The Child Hunger Corps is a national service program designed to increase the capacity and capability of food banks to execute programs targeted towards the alleviation of child hunger. The objective of the program is to increase the number of nutritious meals served to children in need in local communities across the country. The Child Hunger Corps initiative is sponsored by the ConAgra Foods Foundation.

 The fourth cohort of Corps members has been working at their Feeding America member food bank host sites since August 2013. This post is by fourth cohort member Leann Grabski, Child Hunger Corps member at Mid-South Food Bank.

One of my all-time favorite songs is the Tina Turner version of "Proud Mary." I dare you to listen to that song and not feel energized by the end. I listen to this song working out and it may even be on a mix tape or two in my collection; my love for this song runs deep. Naturally adding to my love is the reference to my current home of Memphis.
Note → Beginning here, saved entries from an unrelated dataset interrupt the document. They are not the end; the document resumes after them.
/-- One size of LD (R100). -/
def decodeLdSize (ra : RegNum → Addr → Instr) (rr : RegNum → RegNum → Instr) (w : Word) :
    Except DecodeError Instr :=
  let d := field w 21 4
  if fieldZero w 20 1 then .ok (ra d (field w 0 20))
  else accept (fieldZero w 4 16) (rr d (field w 0 4))

/-- LD (R100). -/
def decodeLd (w : Word) : Except DecodeError Instr :=
  match (field w 25 2).toNat with
  | 0b01 => decodeLdSize .ldbA .ldbR w
  | 0b10 => decodeLdSize .ldsA .ldsR w
  | 0b11 => decodeLdSize .ldwA .ldwR w
  | _ => .error .unassignedSelector

/-- One size of ST (R101): the form bit is bit 24 and `addr20` is in bits 23..4. -/
def decodeStSize (ra : Addr → RegNum → Instr) (rr : RegNum → RegNum → Instr) (w : Word) :
    Except DecodeError Instr :=
  let sr := field w 0 4
  if fieldZero w 24 1 then .ok (ra (field w 4 20) sr)
  else accept (fieldZero w 8 16) (rr (field w 4 4) sr)

/-- ST (R101). -/
def decodeSt (w : Word) : Except DecodeError Instr :=
  match (field w 25 2).toNat with
  | 0b01 => decodeStSize .stbA .stbR w
  | 0b10 => decodeStSize .stsA .stsR w
  | 0b11 => decodeStSize .stwA .stwR w
  | _ => .error .unassignedSelector

/-- CPY (R102): `DR` is bits 21..18, the selector bits 17..16 (90_conflicts.md C1). -/
def decodeCpy (w : Word) : Except DecodeError Instr :=
  let d := field w 18 4
  match (field w 16 2).toNat with
  | 0b00 => accept (fieldZero w 22 5) (.cpyI d (field w 0 16))
  | 0b01 => accept (fieldZero w 22 5) (.cpyU d (field w 0 16))
  | 0b10 => accept (fieldZero w 22 5 && fieldZero w 4 12) (.cpy d (field w 0 4))
  | _ => .error .unassignedSelector

/-- One size of PUSH or POP (R103, R104). -/
def decodeStackSize (ra : Addr → Instr) (rr : Operand → Instr) (w : Word) : Except DecodeError Instr :=
  if fieldZero w 20 1 then accept (fieldZero w 21 3) (ra (field w 0 20))
  else accept (fieldZero w 21 3 && fieldZero w 5 15) (rr (operandOf (field w 0 5)))

/-- PUSH and POP (R103, R104): bit 26 and the size in bits 25..24 read as one selector. -/
def decodeStack (w : Word) : Except DecodeError Instr :=
  match (field w 24 3).toNat with
  | 0b000 =>
    accept (fieldZero w 17 7) (if fieldZero w 16 1 then .pushI (field w 0 16) else .pushU (field w 0 16))
  | 0b001 => decodeStackSize .pushbA .pushbR w
  | 0b010 => decodeStackSize .pushsA .pushsR w
  | 0b011 => decodeStackSize .pushwA .pushwR w
  | 0b101 => decodeStackSize .popbA .popbR w
  | 0b110 => decodeStackSize .popsA .popsR w
  | 0b111 => decodeStackSize .popwA .popwR w
  | _ => .error .unassignedSelector

/-- IN and OUT (R105, R106). -/
def decodeIo (w : Word) : Except DecodeError Instr :=
  if fieldZero w 26 1 then
    accept (fieldZero w 11 15)
      (if fieldZero w 5 1 then .inI (operandOf (field w 6 5)) (field w 0 5)
       else .inR (operandOf (field w 6 5)) (operandOf (field w 0 5)))
  else
    accept (fieldZero w 11 15)
      (if fieldZero w 10 1 then .outI (field w 5 5) (operandOf (field w 0 5))
       else .outR (operandOf (field w 5 5)) (operandOf (field w 0 5)))

/-- SSSP (R107). -/
def decodeSssp (w : Word) : Except DecodeError Instr :=
  if fieldZero w 20 1 then accept (fieldZero w 21 6) (.ssspA (field w 0 20))
  else accept (fieldZero w 21 6 && fieldZero w 5 15) (.ssspR (operandOf (field w 0 5)))

/-- HALT (R108): bits 26..21 and bit 20 are zero, bits 19..0 are ignored (90_conflicts.md C3, log 22). -/
def decodeHalt (w : Word) : Except DecodeError Instr :=
  accept (fieldZero w 20 7) .halt

/-- The decoder (R110, R117). -/
def decode (w : Word) : Except DecodeError Instr :=
  match (field w 27 5).toNat with
  | 0b00000 => decodeAlu .subR .subI w
  | 0b00001 => decodeSt w
  | 0b00010 => decodeCpy w
  | 0b00011 => decodeRet w
  | 0b00100 => decodeAlu .addR .addI w
  | 0b00101 => decodeAlu .andR .andI w
  | 0b00110 => decodeSssp w
  | 0b01000 => decodeCall w
  | 0b01001 => decodeLd w
  | 0b01101 => decodeAlu .orR .orI w
  | 0b01110 => decodeIo w
  | 0b01111 => decodeMul w
  | 0b10000 => decodeShf w
  | 0b10001 => decodeHalt w
  | 0b10101 => decodeAlu .xorR .xorI w
  | 0b10110 => decodeUn .notA .notR w
  | 0b10111 => decodeJump w
  | 0b11000 => decodeUn .negA .negR w
  | 0b11100 => decodeCmp w
  | 0b11111 => decodeStack w
  | _ => .error .unassignedOpcode

/-- A word from its four bytes, the least significant at the lowest address (R52). -/
def wordOfBytes (b0 b1 b2 b3 : Byte) : Word := b3 ++ b2 ++ b1 ++ b0

/-- The decoder on the bytes of memory from the lowest address up: the instruction and the bytes after it. -/
def decodeBytes : List Byte → Except DecodeError (Instr × List Byte)
  | b0 :: b1 :: b2 :: b3 :: rest =>
    match decode (wordOfBytes b0 b1 b2 b3) with
    | .ok i => .ok (i, rest)
    | .error e => .error e
  | _ => .error .truncated

/-- The four bytes of a word as the hardware stores them, the lowest address first (R52). -/
def bytesOfWord (w : Word) : List Byte :=
  [w.extractLsb' 0 8, w.extractLsb' 8 8, w.extractLsb' 16 8, w.extractLsb' 24 8]

/-- The word whose low `nbits` bits are those of `w` and whose other bits are zero. -/
def tableWord (nbits w : Nat) : Word := BitVec.ofNat 32 (w % 2 ^ nbits)

/-- What the decoder reads from an instruction of the opcode table, its bits numbered as the table numbers them. -/
def decodeTableWord (nbits w : Nat) : Option Instr :=
  match decodeBytes (bytesOfWord (tableWord nbits w)) with
  | .ok (i, _) => some i
  | .error _ => none

/-! ## Encoding, one function per format; each line is the format's table, from bit 31 down -/

/-- Format ALU-R (R91). -/
def fmtAluR (op d a b : BitVec 5) : Word := op ++ d ++ a ++ 0#1 ++ 0#11 ++ b

/-- Format ALU-I (R92). -/
def fmtAluI (op d a : BitVec 5) (imm : BitVec 16) : Word := op ++ d ++ a ++ 1#1 ++ imm

/-- `CMP SO1, SO2` (R93). -/
def fmtCmpR (a b : BitVec 5) : Word := 0b11100#5 ++ 0#5 ++ a ++ 0#1 ++ 0#11 ++ b

/-- `CMP SO1, imm16` (R93). -/
def fmtCmpI (a : BitVec 5) (imm : BitVec 16) : Word := 0b11100#5 ++ 0#5 ++ a ++ 1#1 ++ imm

/-- Format MUL (R94). -/
def fmtMul (u : BitVec 1) (size : BitVec 2) (d a b : BitVec 5) : Word :=
  0b01111#5 ++ u ++ size ++ 0#9 ++ d ++ a ++ b

/-- Format UN-A (R95). -/
def fmtUnA (op d : BitVec 5) (addr : Addr) : Word := op ++ 0#1 ++ d ++ 0#1 ++ addr

/-- Format UN-R (R95). -/
def fmtUnR (op d o : BitVec 5) : Word := op ++ 0#1 ++ d ++ 1#1 ++ 0#15 ++ o

/-- Format SHF (R96). -/
def fmtShf (kind : BitVec 2) (d o imm : BitVec 5) : Word := 0b10000#5 ++ kind ++ 0#10 ++ d ++ o ++ imm

/-- `JC<c> addr20` and `JMP addr20` (R97). -/
def fmtJumpA (n p z : Bool) (addr : Addr) : Word :=
  0b10111#5 ++ BitVec.ofBool n ++ BitVec.ofBool p ++ BitVec.ofBool z ++ 0#3 ++ 0#1 ++ addr

/-- `JC<c> [SR]` and `JMP [SR]` (R97). -/
def fmtJumpR (n p z : Bool) (sr : RegNum) : Word :=
  0b10111#5 ++ BitVec.ofBool n ++ BitVec.ofBool p ++ BitVec.ofBool z ++ 0#3 ++ 1#1 ++ 0#16 ++ sr

/-- `CALL addr20` (R98). -/
def fmtCallA (addr : Addr) : Word := 0b01000#5 ++ 0#1 ++ 0#5 ++ 0#1 ++ addr

/-- `CALL [SR]` (R98). -/
def fmtCallR (sr : RegNum) : Word := 0b01000#5 ++ 0#1 ++ 0#5 ++ 1#1 ++ 0#16 ++ sr

/-- `SCL imm5` (R98). -/
def fmtScl (imm : BitVec 5) : Word := 0b01000#5 ++ 1#1 ++ 0#21 ++ imm

/-- RET (bit 26 clear) and RETI/RETS (bit 26 set) (R99). -/
def fmtRet (sys : BitVec 1) : Word := 0b00011#5 ++ sys ++ 0#26

/-- `LDx DR, addr20` (R100). -/
def fmtLdA (size : BitVec 2) (dr : RegNum) (addr : Addr) : Word := 0b01001#5 ++ size ++ dr ++ 0#1 ++ addr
There is another line of the song I had not really noticed or fully appreciated until now. Tina tells us that "people on the river are happy to give." I see this spirit in action every day working just a few miles from the mighty Mississippi here at the Mid-South Food Bank. 

Our annual Holiday Food Drive is just another day of the year where people are more than happy to give. We set up drop off locations at sites across the city and ask the community to come out to donate food or funds to help support our work. We start early, calling out to the community during the morning news broadcast, and stay open late, until the 6 o'clock news, asking for everyone to help anyway they can.

This year we endured cold temperatures and periods of heavy rain but even that wasn't enough to dampen the spirit of our volunteers or the people who came out to donate. There were parents bringing young children out with a few cans of food to give, teaching them at a young age what the true spirit of the holidays is. Two little girls dressed up as angels to deliver their donation. They got to meet a news reporter and were interviewed on live TV. 

Others simply came to give because today they could, but in the past they received donations. One man delivered a donation he collected at his business, and then added a check from his family and another cash donation "just because he could."

I met a WWII veteran with a trunk filled with canned goods who was giving because he still remembers the starving children he saw during war time. He said he couldn't let children at home suffer that way. 

Hearing personal stories always warms your heart, but also opening up our donation bucket to count the money you can feel the spirit in every $10, $20 and $50 dollar bill that was
anonymously dropped in. We know times are still tough, and budgets are stretched thin over the holidays and yet, as Tina said, "People on the river are happy to give."